Data provided:

╔══

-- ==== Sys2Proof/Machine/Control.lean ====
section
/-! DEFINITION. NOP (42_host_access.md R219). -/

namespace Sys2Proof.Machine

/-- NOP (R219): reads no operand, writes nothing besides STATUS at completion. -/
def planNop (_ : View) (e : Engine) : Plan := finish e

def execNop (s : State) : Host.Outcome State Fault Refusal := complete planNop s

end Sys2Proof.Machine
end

╚══

Task objective:
For the word "planNop", count the lines of the data that contain it and report only the total.

Written answer:
2